### EXERCISE GOAL
In the records below, find the line containing "answered OPENED. -/" and the line containing "let s := ran (.pfailAssert 12000) part"; please repeat exactly the lines from one to the other, both included, and nothing more.

INPUT START

-- ==== Sys2Proof/Tests/Slice0.lean ====
section
/-! SUPPORT. Sys2Proof/Tests/Slice0.lean: ill-formed commands that the check refuses, codes and values against the manual's tables,
and for each statement with hypotheses a state and operands that meet each of its clauses. -/

namespace Sys2Proof.Tests

open Sys2Proof Sys2Proof.Machine

-- One test after another: elaborated together, their threads would not fit in the check's memory.
set_option Elab.async false

/-! ## Ill-formed commands are refused -/

theorem test_answer_with_missing_data_is_ill_formed : (Instr.fetchAnswer { ch := 0, before := [] } 0 0 2 [1] 0).wellFormed = false := by decide

theorem test_good_length_field_is_ill_formed :
    (Instr.lengthErrors .host 2 0).wellFormed = false ∧ (Instr.lengthErrors .host 2 4).wellFormed = false ∧
      (Instr.lengthErrors .host 1 0).wellFormed = true ∧ (Instr.lengthErrors .host 3 4).wellFormed = true := by decide

theorem test_known_kind_is_no_unknown_kind :
    (Instr.unknownKind .host 1 0 []).wellFormed = false ∧ (Instr.unknownKind .host 0x21 0 []).wellFormed = false ∧
      (Instr.unknownKind .host 0 0 []).wellFormed = true ∧ (Instr.unknownKind .host 0x22 0 []).wellFormed = true := by decide

theorem test_long_payload_is_ill_formed :
    (Instr.panicNote .host 0 (List.replicate 1025 0)).wellFormed = false ∧
      (Instr.panicNote .host 0 (List.replicate 1024 0)).wellFormed = true := by decide +kernel

/-- The longest run of bytes between two events: a frame's 1,031 bytes. -/
theorem test_long_arrival_is_ill_formed :
    (Instr.interbyte ⟨.host, List.replicate 1032 0⟩).wellFormed = false ∧
      (Instr.interbyte ⟨.host, List.replicate 1031 0⟩).wellFormed = true ∧
      (Instr.crcErrors ⟨.host, List.replicate 1032 0⟩).wellFormed = false ∧
      (Instr.crcErrors ⟨.host, List.replicate 1031 0⟩).wellFormed = true := by decide +kernel

theorem test_write_plan_forms_are_told_apart :
    (Instr.writePlanEntry .service 0 [1, 0, 0]).wellFormed = false ∧
      (Instr.writePlanPageCap .service 0 [0, 0, 0]).wellFormed = false := by decide

/-! ## Codes, layouts and values of the manual -/

/-- 5.5: the CRC of the nine characters "123456789", its remainder 0x29B1 complemented. -/
theorem test_crc_of_the_check_string :
    crc16 [0x31, 0x32, 0x33, 0x34, 0x35, 0x36, 0x37, 0x38, 0x39] = 0xD64E := by decide +kernel

/-- 12.1: the kinds of the requests. -/
theorem test_kinds_of_requests :
    [kIdentify, kStatus, kAckRestart, kRestart, kReadSettings, kWriteSettings, kStoreSettings, kSetTime, kPostEvent,
      kReadEvents, kPanicNote, kCapture, kAbortCapture, kReadLines, kClearLatches, kArm, kDisarm, kDriveIndicators, kReadPlan,
      kWritePlan, kProbeReach, kListCaptures, kReadCapture, kReadHead, kReadSection, kReadErrors, kAckErrors, kHold, kRelease,
      kDelete, kStageNote, kCommitNote, kEraseAll].map (·.toNat) = (List.range 33).map (· + 1) := by decide

/-- 7.2: a sample of 12 V with the default constants. -/
theorem test_default_allowance : allowanceFor Settings.initial 12000 = 97 := by decide

/-! ## Small states -/

/-- A READY part with the service strap asserted, so that the service port is TECHNICIAN. -/
def part : State := { State.reset with ready := true, link := { State.reset.link with svcStrap := true } }

/-- The part at a part time. -/
def atTime (t : PartTime) (s : State) : State := { s with time := t }

/-- A term of the part in some working state. -/
def withTerm (t : Term) (s : State) : State := onTerm 0 (fun _ => t) s

def armedTerm : Term := { state := .armed, qualified := false, assoc := none, rearmAt := none, fires := 0 }

/-- A latch that stands on line 0, a term that reads it, in ANY mode with polarity 1. -/
def latchTerm : TermDef :=
  { mask := 1, polarity := 1, source := .latch, combine := .any, rearm := 1, startArmed := false }

def latched (s : State) : State :=
  { s with settings := { s.settings with terms := vset s.settings.terms 0 latchTerm }, trig := { s.trig with latches := 1 } }

/-- A candidate on line 0 since part time 0. -/
def withCandidate (s : State) : State :=
  s.onTrig fun t => { t with cands := vset t.cands 0 (some { level := true, start := 0 }) }

/-- A ring of 1,024 records numbered from 0. -/
def fullRing (pin : Option (BitVec 32)) : Ring :=
  { records := (List.range 1024).map fun i => { seq := BitVec.ofNat 32 i, time := 0, origin := .engine, kind := 4, args := [] }
    counter := 1024, pin := pin, lost := 0 }

/-- Stream channel 0 in a receiver state with a record in assembly. -/
def assembly (bits : Nat) : Assembly :=
  { arrival := 0, paired := false, packed := false, words := [], frameCount := 0, truncated := false, held := none, word := 0
    bits := bits, lastEdge := 0 }

def receiving (rx : RxState) (a : Option Assembly) : State := part.onStream 0 fun c => { c with rx := rx, assembly := a }

/-- A record with `n` containers. -/
def streamRec (n drops : Nat) : StreamRec :=
  { arrival := 0, wordCount := n, dropsBefore := drops, syncError := false, truncated := false, packed := false, paired := false
    channel := 0, frameCount := n, containers := List.replicate n 0 }

/-- Channel 0 with 15,540 bytes held. -/
def filled (claim : Option Claim) : State :=
  part.onStream 0 fun c => { c with fifo := List.replicate 15 (streamRec 256 0), claim := claim }

def region : Region := { space := .config, base := 0, len := 8, runs := [], silent := false }

/-- Fetch channel 0 with an attempt in flight, its deadline at 10 µs. -/
def asking (attempt failures : Nat) : State :=
  part.onFetch 0 fun c =>
    { c with state := .asking, region := some region, failures := failures
             txn := some ⟨.config, 0, 1, attempt, 7, requestMessage 7 .config 0 1, 10⟩ }

/-- An enabled entry of a kind on channel 0 with a limit of 32 bytes and a window of 1 s. -/
def planEntry (kind : SecKind) : PlanEntry :=
  { enabled := true, kind := kind, cls := .critical, order := 0, trig := 0x7FF, chan := some 0, space := some .config
    base := some 0, limit := 32, quiet := some 1, window := some 1, retain := some 0 }

def plan (kind : SecKind) : Plan := { Plan.initial with entries := vset Plan.initial.entries 0 (planEntry kind) }

def section0 : Section :=
  { index := 0, first := 1, start := 0, img := 32, toPlace := [], items := [], records := 0, gaps := [], quietAt := some 0
    ended := none, len := 0, outcome := .complete, early := false, pages := none, done := [], stop := 32 }

/-- Capture 1, gathering its first section. -/
def capture (kind : SecKind) : Capture :=
  { number := 1, slot := some 0, first := 10, openTime := 0, trigOpen := 0x400, trig := 0x400, trigSeq := 0, preCount := 1
    postCount := 0, retainTime := 60, epoch := none, sender := .monitor, snapshot := plan kind, walk := [freshItem 0], cursor := some 0
    current := some section0, nextPage := 1, nextIndex := 1, head := some 0, blocks := [4], owed := [], clean := true
    unrecorded := false, closeOn := false, asked := false, noReclaim := false }

def inCapture (st : EngState) (kind : SecKind) : State :=
  part.onEngine fun e => { e with state := st, phase := .gather, capture := some (capture kind) }

/-- The capture's FETCH section with a piece of `n` bytes waiting. -/
def withPiece (n : Nat) : State :=
  (inCapture .gathering .fetch).onFetch 0 fun c =>
    { c with state := .delivering, region := some region, piece := some (.data true (List.replicate n 0)) }

/-- The capture's STREAM section with a record of 12 + 4 `n` bytes at the head of the FIFO. -/
def withRecord (n : Nat) : State := (inCapture .gathering .stream).onStream 0 fun c => { c with rx := .idle, fifo := [streamRec n 0] }

/-- No staging buffer has room. -/
def crowded (s : State) : State :=
  s.onEngine fun e => { e with bufs := Vector.replicate 4 { Buf.initial with state := .queued } }

/-- The monitor in a state with an allowance left. -/
def inMonitor (st : MonState) (remaining : Nat) (s : State) : State :=
  s.onMonitor fun m => { m with state := st, remaining := remaining }

/-- Capture 1 closed in block 4 with its head page, one section of 8 bytes, in the directory. -/
def entry (held : Bool) (slots : BitVec 4) : DirEntry :=
  { cap := 1, state := .closed, outcome := some .complete, trig := 0x400, first := 10, openTime := 0, closeTime := some 0
    epoch := none, head := some 0, blocks := [some 4], sections := [0], held := held, slots := slots, damaged := 0 }

def secEntry (status : OutcomeCode) : SecEntry :=
  { cap := 1, index := 0, entry := 0, kind := .note, status := status, len := 8, first := 1, pages := 1, gaps := 0, start := 0 }

def stored (held : Bool) (slots : BitVec 4) (status : OutcomeCode) : State :=
  part.onDir fun d =>
    { d with slots := vset d.slots 0 (.entry (entry held slots)), sections := [(0, .entry (secEntry status))], lastCap := 1 }

/-- A note pad on the service port. -/
def withPad (pf locked : Bool) (s : State) : State :=
  s.onPort .service fun q => { q with pad := { target := some (1, 3), text := [0x41], pf := pf, locked := locked, aa := false } }

/-- A program of page 8191, or an erase of block 63, in flight. -/
def programming (content : List Byte) : State :=
  part.onStore fun t => { t with flight := some (.program .settings 8191 content) }

def erasing : State := part.onStore fun t => { t with flight := some (.erase .settings 63) }

/-- A journal record that waits for its program. -/
def slotted (s : State) : State :=
  s.onDir fun d => { d with slotted := [{ block := 0, slot := 2, seq := 2, record := .hold 1, who := .engine, flying := false }] }

/-- A restart answered OK. -/
def restarting (sent : Bool) : State :=
  part.onLink fun l => { l with restart := some { port := .service, force := false, sent := sent } }

/-- The service port with a request in service. -/
def busy : State := inService .service kHold 0 .none part

/-- The first two journal slots of a formatted part, byte for byte (12.3). -/
def checkpointBytes : List Byte :=
  [0x0F, 0] ++ [0, 0, 0, 0] ++ [1, 0, 0, 0] ++ [0, 0, 0, 0] ++ List.replicate 16 0 ++ [28, 149] ++
    [0x10, 0] ++ [1, 0, 0, 0] ++ [1, 0, 0, 0] ++ [0, 0] ++ List.replicate 18 0 ++ [221, 87]

/-- 12.3: CHECKPOINT_BEGIN and CHECKPOINT_END as written. -/
theorem test_checkpoint_records_as_written :
    slotBytes 0 (.checkpointBegin 1 0) ++ slotBytes 1 (.checkpointEnd 1 0) = checkpointBytes := by decide +kernel

/-- A store whose block 0 holds the first checkpoint. -/
def journaled : State := { part with ready := false, flash := { data := cellsOf 0xFF 0 checkpointBytes, check := [] } }

/-! ## One command each -/

/-- The state after one command. -/
def ran (c : Instr) (s : State) : State :=
  match exec c s with
  | .next t => t
  | .fault _ | .refused _ => s

/-- The payloads of the replies that wait at a port. -/
def replies (p : PortId) (s : State) : List (List Nat) := (s.port p).tx.map fun r => r.payload.map (·.toNat)

/-- R176: power comes on in a part with an erased store. -/
theorem test_power_on_of_an_erased_part : ran (.powerOn 0 []) { State.reset with powered := false } = State.reset := by
  decide +kernel

/-- 8.1, R153: a check bit worn in page 512 makes its first word CORRECTED, and no other word of the store. -/
theorem test_worn_word :
    let f := wearFlash [{ page := 512, fault := { word := 0, data := erasedWord, check := 1 } }] Flash.erased
    classSet .corrected (readPhys f 512) = 1 ∧ pageErased f 513 = true ∧ Memory.wf f = true := by decide +kernel

/-- R1, R2: line 15 moves after its filter width. -/
theorem test_line_moves_after_its_width :
    let s := ran (.filteredLevelChange 15) (atTime 8 (ran (.rawLevelChange 15 true) part))
    s.trig.filtered = 0x8000 ∧ s.trig.latches = 0x8000 := by decide +kernel

/-- R29, R30: a host event with one word, and its record of 25 bytes read back. -/
theorem test_host_event_is_read_back :
    let s := ran (.postEvent .service 5 [0x81, 4, 3, 2, 1]) part
    let t := ran (.readEvents .service 6 [2, 0, 0, 0, 1]) s
    replies .service t = [[0, 0, 1, 2, 0, 0, 0],
      [0, 0, 0, 0, 0, 0, 3, 0, 0, 0, 0, 0, 0, 0, 0, 0, 0, 0, 0, 1, 0, 0, 0,
        2, 0, 0, 0, 0, 0, 0, 0, 0, 0, 0x42, 0x81, 1, 4, 3, 2, 1, 0, 0, 0, 0, 0, 0, 0, 0]] := by
  decide +kernel

/-- R15: 0xFA is clamped to 0x0A; O1 and O3 are lit. -/
theorem test_indicators_are_clamped :
    let s := ran (.driveIndicators .service 1 [0xFA, 0x05]) part
    s.trig.indicators = 0xA ∧ replies .service s = [[0, 1, 0x5A, 0x0A, 0, 0, 0]] := by decide +kernel

/-- R79, R80: a CAPTURE opens capture 1 and is answered OPENED. -/
theorem test_capture_opens_the_first_capture :
    let s := ran (.capture .service 1 []) part
    s.engine.state ≠ .idle ∧ captureNumber s = 1 ∧ replies .service s = [[0, 0, 0, 1, 0, 0, 0]] := by decide +kernel

/-- R106: PFAIL with 12 V begins an episode with the default constants' allowance. -/
theorem test_pfail_begins_an_episode :
    let s := ran (.pfailAssert 12000) part
    s.monitor.state = .holdup ∧ s.monitor.remaining = 97 ∧ s.monitor.episodes = 1 := by decide +kernel

/-- R122: a program can only clear bits. -/
theorem test_program_clears_bits :
    let s := programming ([0x0F, 0xF0] ++ List.replicate 510 0xFF)
    let t := ran (.programComplete []) { s with flash := { data := [(512 * 8191, 0x3C)], check := [] } }
    readByte t.flash (512 * 8191) = 0x0C ∧ readByte t.flash (512 * 8191 + 1) = 0xF0 ∧
      readByte t.flash (512 * 8191 + 2) = 0xFF := by decide +kernel

/-! ## States and operands that meet the hypotheses of the statements -/

theorem test_met_StepRunsTheFrontCommand :
    ({ part with pending := [.takePiece, .takeRecord] } : State).pending = [.takePiece, .takeRecord] := by decide

theorem test_met_IdleTicksAndUnpoweredParts :
    State.reset.pending = [] ∧ ({ part with powered := false } : State).powered = false ∧
      (Instr.takePiece ≠ .powerOn 0 []) ∧ Instr.takePiece.writesPins = false := by decide

theorem test_met_StepKeepsTheStateSound : State.reset.sound = true ∧ ∃ t : State, step State.reset = .next t :=
  ⟨by decide, _, rfl⟩

theorem test_met_CommandsLeaveWhatTheyAreNotNamedFor :
    (∃ t : State, exec .takePiece part = .next t) ∧ Instr.takePiece.writesFlash = false ∧
      Instr.takePiece.writesWorking = false ∧ Instr.takePiece.writesEpoch = false ∧ Instr.takePiece.writesReady = false ∧
      Instr.takePiece.writesPower = false ∧ Instr.takePiece.writesPins = false :=
  ⟨⟨_, rfl⟩, by decide⟩

theorem test_met_SettleRestsWhenQuiet : quiet part = true := by decide

/-- The default filter width of 8 µs: due at 8, not at 7. -/
theorem test_met_RawLevelsAreFiltered :
    part.powered = true ∧ candidateDue 0 (atTime 8 (withCandidate part)) = some true ∧
      candidateDue 0 (atTime 7 (withCandidate part)) = none ∧ part.trig.cands[0] = none ∧
      (withCandidate part).trig.cands[0] = some { level := true, start := 0 } ∧
      reached 8 (after 0 part.settings.filterWidth[0]) = true ∧ reached 7 (after 0 part.settings.filterWidth[0]) = false := by
  decide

INPUT END

### RESULT BELOW
/-- R79, R80: a CAPTURE opens capture 1 and is answered OPENED. -/
theorem test_capture_opens_the_first_capture :
    let s := ran (.capture .service 1 []) part
    s.engine.state ≠ .idle ∧ captureNumber s = 1 ∧ replies .service s = [[0, 0, 0, 1, 0, 0, 0]] := by decide +kernel

/-- R106: PFAIL with 12 V begins an episode with the default constants' allowance. -/
theorem test_pfail_begins_an_episode :
    let s := ran (.pfailAssert 12000) part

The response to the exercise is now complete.